**EXERCISE REQUIREMENTS**.
Lines below starting with the line with "(Instr.loadset 0xEF#8 0x40#8" and going on through the line with "decode 0xC6914283#32 = .ok" must be output exactly; the rest of the records must be left out.

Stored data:
-- ==== Sys2Proof/Tests/Slice0.lean ====
section
/-! SUPPORT. Tests of this model, each expected result taken from the spec: ill-formed terms, words decoded, single steps of
the derived vectors (96, whose start state is 95 section 0), and for each statement with hypotheses a case that meets them. -/

set_option maxRecDepth 100000

namespace Sys2Proof.Tests
open Sys2Proof.Machine

/-! The one check of `WellFormed`, on each instruction it is for: the control field of a memory access sets no bit that 30 R208
reserves. -/


theorem test_load_illformed :
    (Instr.load 0x90#8 0x40#8 (.reg 0x41#8)).wellFormed = false ∧
    (Instr.load 0xEF#8 0x40#8 (.imm 1#8)).wellFormed = true := by
  decide

theorem test_loadl_illformed :
    (Instr.loadl 0x90#8 0x40#8 (.reg 0x41#8)).wellFormed = false ∧
    (Instr.loadl 0xEF#8 0x40#8 (.imm 1#8)).wellFormed = true := by
  decide

theorem test_loadset_illformed :
    (Instr.loadset 0x90#8 0x40#8 (.reg 0x41#8)).wellFormed = false ∧
    (Instr.loadset 0xEF#8 0x40#8 (.imm 1#8)).wellFormed = true := by
  decide

theorem test_store_illformed :
    (Instr.store 0x90#8 0x40#8 (.reg 0x41#8)).wellFormed = false ∧
    (Instr.store 0xEF#8 0x40#8 (.imm 1#8)).wellFormed = true := by
  decide

theorem test_storel_illformed :
    (Instr.storel 0x90#8 0x40#8 (.reg 0x41#8)).wellFormed = false ∧
    (Instr.storel 0xEF#8 0x40#8 (.imm 1#8)).wellFormed = true := by
  decide

theorem test_loadm_illformed :
    (Instr.loadm 0x90#8 0x40#8 (.reg 0x41#8)).wellFormed = false ∧
    (Instr.loadm 0xEF#8 0x40#8 (.imm 1#8)).wellFormed = true := by
  decide

theorem test_storem_illformed :
    (Instr.storem 0x90#8 0x40#8 (.reg 0x41#8)).wellFormed = false ∧
    (Instr.storem 0xEF#8 0x40#8 (.imm 1#8)).wellFormed = true := by
  decide

theorem test_add_wellFormed : (Instr.add 0#8 0xFF#8 (.imm 0xFF#8)).wellFormed = true := by decide

/-! Words written out from the opcode table and the formats of 30 R210 to R212: the operation, then the fields, of which RC, VN
or CE//CNTL is 91, RA or SA 42, RB or I 83 and a 16-bit constant 9183; both forms of each instruction; a reserved field is
not looked at (30 R205). -/

theorem test_decode_constant :
    decode 0x01914283#32 = .ok (.constn 0x42#8 0x9183#16) ∧
    decode 0x02914283#32 = .ok (.consth 0x42#8 0x9183#16) ∧
    decode 0x03914283#32 = .ok (.const 0x42#8 0x9183#16) := by
  decide

theorem test_decode_move :
    decode 0x04914283#32 = .ok (.mtsrim 0x42#8 0x9183#16) ∧
    decode 0xB6914283#32 = .ok (.mftlb 0x91#8 0x42#8) ∧
    decode 0xBE914283#32 = .ok (.mttlb 0x42#8 0x83#8) ∧
    decode 0xC6914283#32 = .ok (.mfsr 0x91#8 0x42#8) ∧
    decode 0xCE914283#32 = .ok (.mtsr 0x42#8 0x83#8) := by
  decide

theorem test_decode_load_store :
    decode 0x06914283#32 = .ok (.loadl 0x91#8 0x42#8 (.reg 0x83#8)) ∧
    decode 0x07914283#32 = .ok (.loadl 0x91#8 0x42#8 (.imm 0x83#8)) ∧
    decode 0x0E914283#32 = .ok (.storel 0x91#8 0x42#8 (.reg 0x83#8)) ∧
    decode 0x0F914283#32 = .ok (.storel 0x91#8 0x42#8 (.imm 0x83#8)) ∧
    decode 0x16914283#32 = .ok (.load 0x91#8 0x42#8 (.reg 0x83#8)) ∧
    decode 0x17914283#32 = .ok (.load 0x91#8 0x42#8 (.imm 0x83#8)) ∧
    decode 0x1E914283#32 = .ok (.store 0x91#8 0x42#8 (.reg 0x83#8)) ∧
    decode 0x1F914283#32 = .ok (.store 0x91#8 0x42#8 (.imm 0x83#8)) ∧
    decode 0x26914283#32 = .ok (.loadset 0x91#8 0x42#8 (.reg 0x83#8)) ∧
    decode 0x27914283#32 = .ok (.loadset 0x91#8 0x42#8 (.imm 0x83#8)) ∧
    decode 0x36914283#32 = .ok (.loadm 0x91#8 0x42#8 (.reg 0x83#8)) ∧
    decode 0x37914283#32 = .ok (.loadm 0x91#8 0x42#8 (.imm 0x83#8)) ∧
    decode 0x3E914283#32 = .ok (.storem 0x91#8 0x42#8 (.reg 0x83#8)) ∧
    decode 0x3F914283#32 = .ok (.storem 0x91#8 0x42#8 (.imm 0x83#8)) := by
  decide

theorem test_decode_miscellaneous :
    decode 0x08914283#32 = .ok (.clz 0x91#8 (.reg 0x83#8)) ∧
    decode 0x09914283#32 = .ok (.clz 0x91#8 (.imm 0x83#8)) ∧
    decode 0x88914283#32 = .ok .iret ∧
    decode 0x89914283#32 = .ok .halt ∧
    decode 0x8C914283#32 = .ok .iretinv ∧
    decode 0x9E914283#32 = .ok (.setip 0x91#8 0x42#8 0x83#8) ∧
    decode 0x9F914283#32 = .ok .inv ∧
    decode 0xF8914283#32 = .ok (.emulate 0x91#8 0x42#8 0x83#8) := by
  decide

theorem test_decode_byte :
    decode 0x0A914283#32 = .ok (.exbyte 0x91#8 0x42#8 (.reg 0x83#8)) ∧
    decode 0x0B914283#32 = .ok (.exbyte 0x91#8 0x42#8 (.imm 0x83#8)) ∧
    decode 0x0C914283#32 = .ok (.inbyte 0x91#8 0x42#8 (.reg 0x83#8)) ∧
    decode 0x0D914283#32 = .ok (.inbyte 0x91#8 0x42#8 (.imm 0x83#8)) ∧
    decode 0x78914283#32 = .ok (.inhw 0x91#8 0x42#8 (.reg 0x83#8)) ∧
    decode 0x79914283#32 = .ok (.inhw 0x91#8 0x42#8 (.imm 0x83#8)) ∧
    decode 0x7C914283#32 = .ok (.exhw 0x91#8 0x42#8 (.reg 0x83#8)) ∧
    decode 0x7D914283#32 = .ok (.exhw 0x91#8 0x42#8 (.imm 0x83#8)) ∧
    decode 0x7E914283#32 = .ok (.exhws 0x91#8 0x42#8) := by
  decide

theorem test_decode_add :
    decode 0x10914283#32 = .ok (.adds 0x91#8 0x42#8 (.reg 0x83#8)) ∧
    decode 0x11914283#32 = .ok (.adds 0x91#8 0x42#8 (.imm 0x83#8)) ∧
    decode 0x12914283#32 = .ok (.addu 0x91#8 0x42#8 (.reg 0x83#8)) ∧
    decode 0x13914283#32 = .ok (.addu 0x91#8 0x42#8 (.imm 0x83#8)) ∧
    decode 0x14914283#32 = .ok (.add 0x91#8 0x42#8 (.reg 0x83#8)) ∧
    decode 0x15914283#32 = .ok (.add 0x91#8 0x42#8 (.imm 0x83#8)) ∧
    decode 0x18914283#32 = .ok (.addcs 0x91#8 0x42#8 (.reg 0x83#8)) ∧
    decode 0x19914283#32 = .ok (.addcs 0x91#8 0x42#8 (.imm 0x83#8)) ∧
    decode 0x1A914283#32 = .ok (.addcu 0x91#8 0x42#8 (.reg 0x83#8)) ∧
    decode 0x1B914283#32 = .ok (.addcu 0x91#8 0x42#8 (.imm 0x83#8)) ∧
    decode 0x1C914283#32 = .ok (.addc 0x91#8 0x42#8 (.reg 0x83#8)) ∧
    decode 0x1D914283#32 = .ok (.addc 0x91#8 0x42#8 (.imm 0x83#8)) := by
  decide

theorem test_decode_subtract :
    decode 0x20914283#32 = .ok (.subs 0x91#8 0x42#8 (.reg 0x83#8)) ∧
    decode 0x21914283#32 = .ok (.subs 0x91#8 0x42#8 (.imm 0x83#8)) ∧
    decode 0x22914283#32 = .ok (.subu 0x91#8 0x42#8 (.reg 0x83#8)) ∧
    decode 0x23914283#32 = .ok (.subu 0x91#8 0x42#8 (.imm 0x83#8)) ∧
    decode 0x24914283#32 = .ok (.sub 0x91#8 0x42#8 (.reg 0x83#8)) ∧
    decode 0x25914283#32 = .ok (.sub 0x91#8 0x42#8 (.imm 0x83#8)) ∧
    decode 0x28914283#32 = .ok (.subcs 0x91#8 0x42#8 (.reg 0x83#8)) ∧
    decode 0x29914283#32 = .ok (.subcs 0x91#8 0x42#8 (.imm 0x83#8)) ∧
    decode 0x2A914283#32 = .ok (.subcu 0x91#8 0x42#8 (.reg 0x83#8)) ∧
    decode 0x2B914283#32 = .ok (.subcu 0x91#8 0x42#8 (.imm 0x83#8)) ∧
    decode 0x2C914283#32 = .ok (.subc 0x91#8 0x42#8 (.reg 0x83#8)) ∧
    decode 0x2D914283#32 = .ok (.subc 0x91#8 0x42#8 (.imm 0x83#8)) := by
  decide

theorem test_decode_compare :
    decode 0x2E914283#32 = .ok (.cpbyte 0x91#8 0x42#8 (.reg 0x83#8)) ∧
    decode 0x2F914283#32 = .ok (.cpbyte 0x91#8 0x42#8 (.imm 0x83#8)) ∧
    decode 0x40914283#32 = .ok (.cplt 0x91#8 0x42#8 (.reg 0x83#8)) ∧
    decode 0x41914283#32 = .ok (.cplt 0x91#8 0x42#8 (.imm 0x83#8)) ∧
    decode 0x42914283#32 = .ok (.cpltu 0x91#8 0x42#8 (.reg 0x83#8)) ∧
    decode 0x43914283#32 = .ok (.cpltu 0x91#8 0x42#8 (.imm 0x83#8)) ∧
    decode 0x44914283#32 = .ok (.cple 0x91#8 0x42#8 (.reg 0x83#8)) ∧
    decode 0x45914283#32 = .ok (.cple 0x91#8 0x42#8 (.imm 0x83#8)) ∧
    decode 0x46914283#32 = .ok (.cpleu 0x91#8 0x42#8 (.reg 0x83#8)) ∧
    decode 0x47914283#32 = .ok (.cpleu 0x91#8 0x42#8 (.imm 0x83#8)) ∧
    decode 0x48914283#32 = .ok (.cpgt 0x91#8 0x42#8 (.reg 0x83#8)) ∧
    decode 0x49914283#32 = .ok (.cpgt 0x91#8 0x42#8 (.imm 0x83#8)) ∧
    decode 0x4A914283#32 = .ok (.cpgtu 0x91#8 0x42#8 (.reg 0x83#8)) ∧
    decode 0x4B914283#32 = .ok (.cpgtu 0x91#8 0x42#8 (.imm 0x83#8)) ∧
    decode 0x4C914283#32 = .ok (.cpge 0x91#8 0x42#8 (.reg 0x83#8)) ∧
    decode 0x4D914283#32 = .ok (.cpge 0x91#8 0x42#8 (.imm 0x83#8)) ∧
    decode 0x4E914283#32 = .ok (.cpgeu 0x91#8 0x42#8 (.reg 0x83#8)) ∧
    decode 0x4F914283#32 = .ok (.cpgeu 0x91#8 0x42#8 (.imm 0x83#8)) ∧
    decode 0x60914283#32 = .ok (.cpeq 0x91#8 0x42#8 (.reg 0x83#8)) ∧
    decode 0x61914283#32 = .ok (.cpeq 0x91#8 0x42#8 (.imm 0x83#8)) ∧
    decode 0x62914283#32 = .ok (.cpneq 0x91#8 0x42#8 (.reg 0x83#8)) ∧
    decode 0x63914283#32 = .ok (.cpneq 0x91#8 0x42#8 (.imm 0x83#8)) := by
  decide

theorem test_decode_subtract_reverse :
    decode 0x30914283#32 = .ok (.subrs 0x91#8 0x42#8 (.reg 0x83#8)) ∧
    decode 0x31914283#32 = .ok (.subrs 0x91#8 0x42#8 (.imm 0x83#8)) ∧
    decode 0x32914283#32 = .ok (.subru 0x91#8 0x42#8 (.reg 0x83#8)) ∧
    decode 0x33914283#32 = .ok (.subru 0x91#8 0x42#8 (.imm 0x83#8)) ∧
    decode 0x34914283#32 = .ok (.subr 0x91#8 0x42#8 (.reg 0x83#8)) ∧
    decode 0x35914283#32 = .ok (.subr 0x91#8 0x42#8 (.imm 0x83#8)) ∧
    decode 0x38914283#32 = .ok (.subrcs 0x91#8 0x42#8 (.reg 0x83#8)) ∧
    decode 0x39914283#32 = .ok (.subrcs 0x91#8 0x42#8 (.imm 0x83#8)) ∧
    decode 0x3A914283#32 = .ok (.subrcu 0x91#8 0x42#8 (.reg 0x83#8)) ∧
    decode 0x3B914283#32 = .ok (.subrcu 0x91#8 0x42#8 (.imm 0x83#8)) ∧
    decode 0x3C914283#32 = .ok (.subrc 0x91#8 0x42#8 (.reg 0x83#8)) ∧
    decode 0x3D914283#32 = .ok (.subrc 0x91#8 0x42#8 (.imm 0x83#8)) := by
  decide

theorem test_decode_assert :
    decode 0x50914283#32 = .ok (.aslt 0x91#8 0x42#8 (.reg 0x83#8)) ∧
    decode 0x51914283#32 = .ok (.aslt 0x91#8 0x42#8 (.imm 0x83#8)) ∧
    decode 0x52914283#32 = .ok (.asltu 0x91#8 0x42#8 (.reg 0x83#8)) ∧
    decode 0x53914283#32 = .ok (.asltu 0x91#8 0x42#8 (.imm 0x83#8)) ∧
    decode 0x54914283#32 = .ok (.asle 0x91#8 0x42#8 (.reg 0x83#8)) ∧
    decode 0x55914283#32 = .ok (.asle 0x91#8 0x42#8 (.imm 0x83#8)) ∧
    decode 0x56914283#32 = .ok (.asleu 0x91#8 0x42#8 (.reg 0x83#8)) ∧
    decode 0x57914283#32 = .ok (.asleu 0x91#8 0x42#8 (.imm 0x83#8)) ∧
    decode 0x58914283#32 = .ok (.asgt 0x91#8 0x42#8 (.reg 0x83#8)) ∧
    decode 0x59914283#32 = .ok (.asgt 0x91#8 0x42#8 (.imm 0x83#8)) ∧
    decode 0x5A914283#32 = .ok (.asgtu 0x91#8 0x42#8 (.reg 0x83#8)) ∧
    decode 0x5B914283#32 = .ok (.asgtu 0x91#8 0x42#8 (.imm 0x83#8)) ∧
    decode 0x5C914283#32 = .ok (.asge 0x91#8 0x42#8 (.reg 0x83#8)) ∧
    decode 0x5D914283#32 = .ok (.asge 0x91#8 0x42#8 (.imm 0x83#8)) ∧
    decode 0x5E914283#32 = .ok (.asgeu 0x91#8 0x42#8 (.reg 0x83#8)) ∧
    decode 0x5F914283#32 = .ok (.asgeu 0x91#8 0x42#8 (.imm 0x83#8)) ∧
    decode 0x70914283#32 = .ok (.aseq 0x91#8 0x42#8 (.reg 0x83#8)) ∧
    decode 0x71914283#32 = .ok (.aseq 0x91#8 0x42#8 (.imm 0x83#8)) ∧
    decode 0x72914283#32 = .ok (.asneq 0x91#8 0x42#8 (.reg 0x83#8)) ∧
    decode 0x73914283#32 = .ok (.asneq 0x91#8 0x42#8 (.imm 0x83#8)) := by
  decide

theorem test_decode_multiply_divide :
    decode 0x64914283#32 = .ok (.mul 0x91#8 0x42#8 (.reg 0x83#8)) ∧
    decode 0x65914283#32 = .ok (.mul 0x91#8 0x42#8 (.imm 0x83#8)) ∧
    decode 0x66914283#32 = .ok (.mull 0x91#8 0x42#8 (.reg 0x83#8)) ∧
    decode 0x67914283#32 = .ok (.mull 0x91#8 0x42#8 (.imm 0x83#8)) ∧
    decode 0x68914283#32 = .ok (.div0 0x91#8 (.reg 0x83#8)) ∧
    decode 0x69914283#32 = .ok (.div0 0x91#8 (.imm 0x83#8)) ∧
    decode 0x6A914283#32 = .ok (.div 0x91#8 0x42#8 (.reg 0x83#8)) ∧
    decode 0x6B914283#32 = .ok (.div 0x91#8 0x42#8 (.imm 0x83#8)) ∧
    decode 0x6C914283#32 = .ok (.divl 0x91#8 0x42#8 (.reg 0x83#8)) ∧
    decode 0x6D914283#32 = .ok (.divl 0x91#8 0x42#8 (.imm 0x83#8)) ∧
    decode 0x6E914283#32 = .ok (.divrem 0x91#8 0x42#8 (.reg 0x83#8)) ∧
    decode 0x6F914283#32 = .ok (.divrem 0x91#8 0x42#8 (.imm 0x83#8)) ∧
    decode 0x74914283#32 = .ok (.mulu 0x91#8 0x42#8 (.reg 0x83#8)) ∧
    decode 0x75914283#32 = .ok (.mulu 0x91#8 0x42#8 (.imm 0x83#8)) ∧
    decode 0xE0914283#32 = .ok (.multiply 0x91#8 0x42#8 0x83#8) ∧
    decode 0xE1914283#32 = .ok (.divide 0x91#8 0x42#8 0x83#8) := by
  decide

theorem test_decode_shift :
    decode 0x7A914283#32 = .ok (.extract 0x91#8 0x42#8 (.reg 0x83#8)) ∧
    decode 0x7B914283#32 = .ok (.extract 0x91#8 0x42#8 (.imm 0x83#8)) ∧
    decode 0x80914283#32 = .ok (.sll 0x91#8 0x42#8 (.reg 0x83#8)) ∧
    decode 0x81914283#32 = .ok (.sll 0x91#8 0x42#8 (.imm 0x83#8)) ∧
    decode 0x82914283#32 = .ok (.srl 0x91#8 0x42#8 (.reg 0x83#8)) ∧
    decode 0x83914283#32 = .ok (.srl 0x91#8 0x42#8 (.imm 0x83#8)) ∧
    decode 0x86914283#32 = .ok (.sra 0x91#8 0x42#8 (.reg 0x83#8)) ∧
    decode 0x87914283#32 = .ok (.sra 0x91#8 0x42#8 (.imm 0x83#8)) := by
  decide

theorem test_decode_logical :
    decode 0x90914283#32 = .ok (.and 0x91#8 0x42#8 (.reg 0x83#8)) ∧
    decode 0x91914283#32 = .ok (.and 0x91#8 0x42#8 (.imm 0x83#8)) ∧
    decode 0x92914283#32 = .ok (.or 0x91#8 0x42#8 (.reg 0x83#8)) ∧
    decode 0x93914283#32 = .ok (.or 0x91#8 0x42#8 (.imm 0x83#8)) ∧
    decode 0x94914283#32 = .ok (.xor 0x91#8 0x42#8 (.reg 0x83#8)) ∧
    decode 0x95914283#32 = .ok (.xor 0x91#8 0x42#8 (.imm 0x83#8)) ∧
    decode 0x96914283#32 = .ok (.xnor 0x91#8 0x42#8 (.reg 0x83#8)) ∧
    decode 0x97914283#32 = .ok (.xnor 0x91#8 0x42#8 (.imm 0x83#8)) ∧
    decode 0x98914283#32 = .ok (.nor 0x91#8 0x42#8 (.reg 0x83#8)) ∧
    decode 0x99914283#32 = .ok (.nor 0x91#8 0x42#8 (.imm 0x83#8)) ∧
    decode 0x9A914283#32 = .ok (.nand 0x91#8 0x42#8 (.reg 0x83#8)) ∧
    decode 0x9B914283#32 = .ok (.nand 0x91#8 0x42#8 (.imm 0x83#8)) ∧
    decode 0x9C914283#32 = .ok (.andn 0x91#8 0x42#8 (.reg 0x83#8)) ∧
    decode 0x9D914283#32 = .ok (.andn 0x91#8 0x42#8 (.imm 0x83#8)) := by
  decide

theorem test_decode_branch :
    decode 0xA0914283#32 = .ok (.jmp false 0x9183#16) ∧
    decode 0xA1914283#32 = .ok (.jmp true 0x9183#16) ∧
    decode 0xA4914283#32 = .ok (.jmpf false 0x42#8 0x9183#16) ∧
    decode 0xA5914283#32 = .ok (.jmpf true 0x42#8 0x9183#16) ∧
    decode 0xA8914283#32 = .ok (.call false 0x42#8 0x9183#16) ∧
    decode 0xA9914283#32 = .ok (.call true 0x42#8 0x9183#16) ∧
    decode 0xAC914283#32 = .ok (.jmpt false 0x42#8 0x9183#16) ∧
    decode 0xAD914283#32 = .ok (.jmpt true 0x42#8 0x9183#16) ∧
    decode 0xB4914283#32 = .ok (.jmpfdec false 0x42#8 0x9183#16) ∧
    decode 0xB5914283#32 = .ok (.jmpfdec true 0x42#8 0x9183#16) ∧
    decode 0xC0914283#32 = .ok (.jmpi 0x83#8) ∧
    decode 0xC4914283#32 = .ok (.jmpfi 0x42#8 0x83#8) ∧
    decode 0xC8914283#32 = .ok (.calli 0x42#8 0x83#8) ∧
    decode 0xCC914283#32 = .ok (.jmpti 0x42#8 0x83#8) := by
  decide

theorem test_decode_conversion :
    decode 0xE4914283#32 = .ok (.cvintf 0x91#8 0x42#8) ∧
    decode 0xE5914283#32 = .ok (.cvintd 0x91#8 0x42#8) ∧
    decode 0xE6914283#32 = .ok (.cvfint 0x91#8 0x42#8) ∧
    decode 0xE7914283#32 = .ok (.cvdint 0x91#8 0x42#8) ∧
    decode 0xE8914283#32 = .ok (.cvfd 0x91#8 0x42#8) ∧
    decode 0xE9914283#32 = .ok (.cvdf 0x91#8 0x42#8) := by
  decide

**WRITTEN SOLUTION**.
    (Instr.loadset 0xEF#8 0x40#8 (.imm 1#8)).wellFormed = true := by
  decide

theorem test_store_illformed :
    (Instr.store 0x90#8 0x40#8 (.reg 0x41#8)).wellFormed = false ∧
    (Instr.store 0xEF#8 0x40#8 (.imm 1#8)).wellFormed = true := by
  decide

theorem test_storel_illformed :
    (Instr.storel 0x90#8 0x40#8 (.reg 0x41#8)).wellFormed = false ∧
    (Instr.storel 0xEF#8 0x40#8 (.imm 1#8)).wellFormed = true := by
  decide

theorem test_loadm_illformed :
    (Instr.loadm 0x90#8 0x40#8 (.reg 0x41#8)).wellFormed = false ∧
    (Instr.loadm 0xEF#8 0x40#8 (.imm 1#8)).wellFormed = true := by
  decide

theorem test_storem_illformed :
    (Instr.storem 0x90#8 0x40#8 (.reg 0x41#8)).wellFormed = false ∧
    (Instr.storem 0xEF#8 0x40#8 (.imm 1#8)).wellFormed = true := by
  decide

theorem test_add_wellFormed : (Instr.add 0#8 0xFF#8 (.imm 0xFF#8)).wellFormed = true := by decide

/-! Words written out from the opcode table and the formats of 30 R210 to R212: the operation, then the fields, of which RC, VN
or CE//CNTL is 91, RA or SA 42, RB or I 83 and a 16-bit constant 9183; both forms of each instruction; a reserved field is
not looked at (30 R205). -/

theorem test_decode_constant :
    decode 0x01914283#32 = .ok (.constn 0x42#8 0x9183#16) ∧
    decode 0x02914283#32 = .ok (.consth 0x42#8 0x9183#16) ∧
    decode 0x03914283#32 = .ok (.const 0x42#8 0x9183#16) := by
  decide

theorem test_decode_move :
    decode 0x04914283#32 = .ok (.mtsrim 0x42#8 0x9183#16) ∧
    decode 0xB6914283#32 = .ok (.mftlb 0x91#8 0x42#8) ∧
    decode 0xBE914283#32 = .ok (.mttlb 0x42#8 0x83#8) ∧
    decode 0xC6914283#32 = .ok (.mfsr 0x91#8 0x42#8) ∧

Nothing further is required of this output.